๐Ÿง 

Manual Backpropagation Implementation in Neural Networks

Jul 14, 2024

Manual Implementation of Backpropagation in a Neural Network

Introduction

  • Continuation of the topic of multilayer perceptrons.
  • Upcoming introduction to Recurrent Neural Networks (RNN).
  • The goal is to understand how loss.backward() in Pytorch works by removing its use and manually writing the backward pass.
  • Importance of understanding backpropagation as a 'leaky abstraction'.

Common Problems in Backpropagation

  • Gradient saturation in activation functions.
  • Dead neurons.
  • Exploding or vanishing gradients in RNN.
  • Subtle errors in gradient implementation.

Practical Exercise

  • It is proposed to manually implement the backward pass at the tensor level.

Historical Backpropagation

  • 10 years ago, backward pass in deep learning was manually written.
  • Example of a work in 2006 by Hinton and Salakhutdinov.
  • Implementations in MATLAB rather than Python at that time.
  • Perspective that manually writing gradients improved understanding.

Manual Implementation of the Backward Pass

  • Visual description of forward pass and calculation of backward pass in stages.
  • Use of gradient retention in intermediate values to compare with Pytorch.
  • Numerical issues and adjustments in variable initialization.
  • Example of gradient calculation implementation for a specific functionality (cross-entropy, batch normalization).

Technical Details

  1. Gradient of log_probs:

    d_log_probs = torch.zeros_like(log_probs) d_log_probs[range(N), Yb] = -1.0 / N

    Verification with assert torch.allclose(d_log_probs, log_probs.grad).

  2. Gradient of probs:

    d_probs = (1.0 / probs) * d_log_probs

    Verification with assert torch.allclose(d_probs, probs.grad).

  3. Gradient of multiplied flow:

    d_counts = d_probs * count_summ['data'] # Check shapes and broadcasting d_counts = be_zero_sum(d_counts).sum(dim=1, keepdim=True)
  4. Backpropagation in linear layers (multiplying variables).

  5. Manual gradient derivation using algebra: paper exercise to verify.
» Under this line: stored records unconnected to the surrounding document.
-- ==== Sys2Proof/Machine/Ops.lean ====
section
/-! DEFINITION. The named operations over state that the meanings share: reading and writing `rx_buf`
(R56), taking a reader fault and leaving it (R303, R315), returning a result (R84), emitting an output
event (R88), the block reset (R330), and fetching the next stimulus. -/

namespace Sys2Proof.Machine

/-! ### The receive frame buffer (R23, R53, R56) -/

/-- The defined value at an index, if any. -/
def Memory.read? : Memory → Nat → Option Byte
  | [], _ => none
  | (a, b) :: m, i => if a = i then some b else Memory.read? m i

/-- Writes one entry and keeps the indices strictly rising. -/
def Memory.write : Memory → Nat → Byte → Memory
  | [], i, v => [(i, v)]
  | (a, b) :: m, i, v =>
    if i < a then (i, v) :: (a, b) :: m
    else if i = a then (i, v) :: m
    else (a, b) :: Memory.write m i v

/-- Indices strictly rising, from `lo` on. -/
def Memory.rising : Nat → Memory → Bool
  | _, [] => true
  | lo, (a, _) :: m => decide (lo ≤ a) && Memory.rising (a + 1) m

/-- The canonical form: indices strictly rising and all in 0..256 (R53). No listed entry equals what an
unlisted index reads as, since an unlisted index has no defined value. -/
def Memory.wf (m : Memory) : Bool :=
  Memory.rising 0 m && m.all fun c => decide (c.1 < Config.frameMax)

/-- R23: entry `i` of `rx_buf`; an entry no rule defines holds the free value (log entry 3). -/
def rxLoad (m : Memory) (i : Nat) : Byte := (m.read? i).getD (Config.unspecifiedRxByte i)

/-- R56: stores a byte at index `i`. There is no entry past index 256 (R53) and no address fault
(R312): a store past the end, which no reachable state makes, stores nothing (log entry 7). -/
def rxStore (m : Memory) (i : Nat) (b : Byte) : Memory :=
  if i < Config.frameMax then m.write i b else m

/-- R56: reads out `rx_buf[0 .. n − 1]` whole. -/
def rxFrame (m : Memory) (n : Nat) : List Byte := (List.range n).map (rxLoad m)

/-! ### Taking a reader fault, and leaving it (R303, R315) -/

/-- R302: the status code a reader fault carries. -/
def RxFault.status : RxFault → Status
  | .none => .ok
  | .truncated => .truncatedFrame
  | .streamClosed => .streamClosed

/-- R303: the reader takes a fault. It enters `FAILED` with `rx_fault` set; `rx_len`, `rx_cnt` and the
defined part of `rx_buf` keep their values (R22, R202). The output event is `FAULT(code)`. -/
def enterFailed (f : RxFault) (r : Receive) : Receive × Option RxOut :=
  ({ r with rxState := .failed, rxFault := f }, some (.fault f.status))

/-! ### Ports -/

/-- R84: returns a result record on the command port. Nothing else changes. -/
def State.respond (s : State) (r : Result) : State := { s with results := s.results ++ [r] }

/-- R88: what a receive event does: the new receive state, and at most one output event. -/
def State.receive (s : State) (step : Receive × Option RxOut) : State :=
  { s with rx := step.1, outputs := s.outputs ++ step.2.toList }

/-- R330, R331: every piece of the receive state takes its reset value; `TS_POLICY` does not change and
nothing is emitted (R210). It is also the return from a reader fault (R315). -/
def State.clearReceive (s : State) : State := { s with rx := Receive.clear }

/-- The next stimulus and the state without it (log entry 1). -/
def State.fetch (s : State) : Option (Stimulus × State) :=
  match s.pending with
  | [] => none
  | x :: rest => some (x, { s with pending := rest })

/-- Places a stimulus where the next step fetches. -/
def State.place (s : State) (x : Stimulus) : State := { s with pending := x :: s.pending }

end Sys2Proof.Machine
end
Simplification Using Algebra

  • Exercise to manually derive the loss function (cross-entropy) and batch normalization on paper to optimize the calculation in a single step instead of splitting it into multiple intermediate operations.
  • Example of derivative to show the reduction of calculation.

Final Implementation

  • Encoding the direct gradient of the cross-entropy.
  • Importance of keeping all shapes consistent for gradient calculation.
  • Exercise to integrate all calculated gradients step by step and eliminate loss.backward().

Conclusion

  • Pedagogical benefit of manually implementing gradients for a better understanding of the neural network.
  • Although not practical daily, this practice allows a deeper understanding of the learning process and parameter adjustments in a neural network.
  • Next step: Introduction to Recurrent Neural Networks (RNNs) and their variants.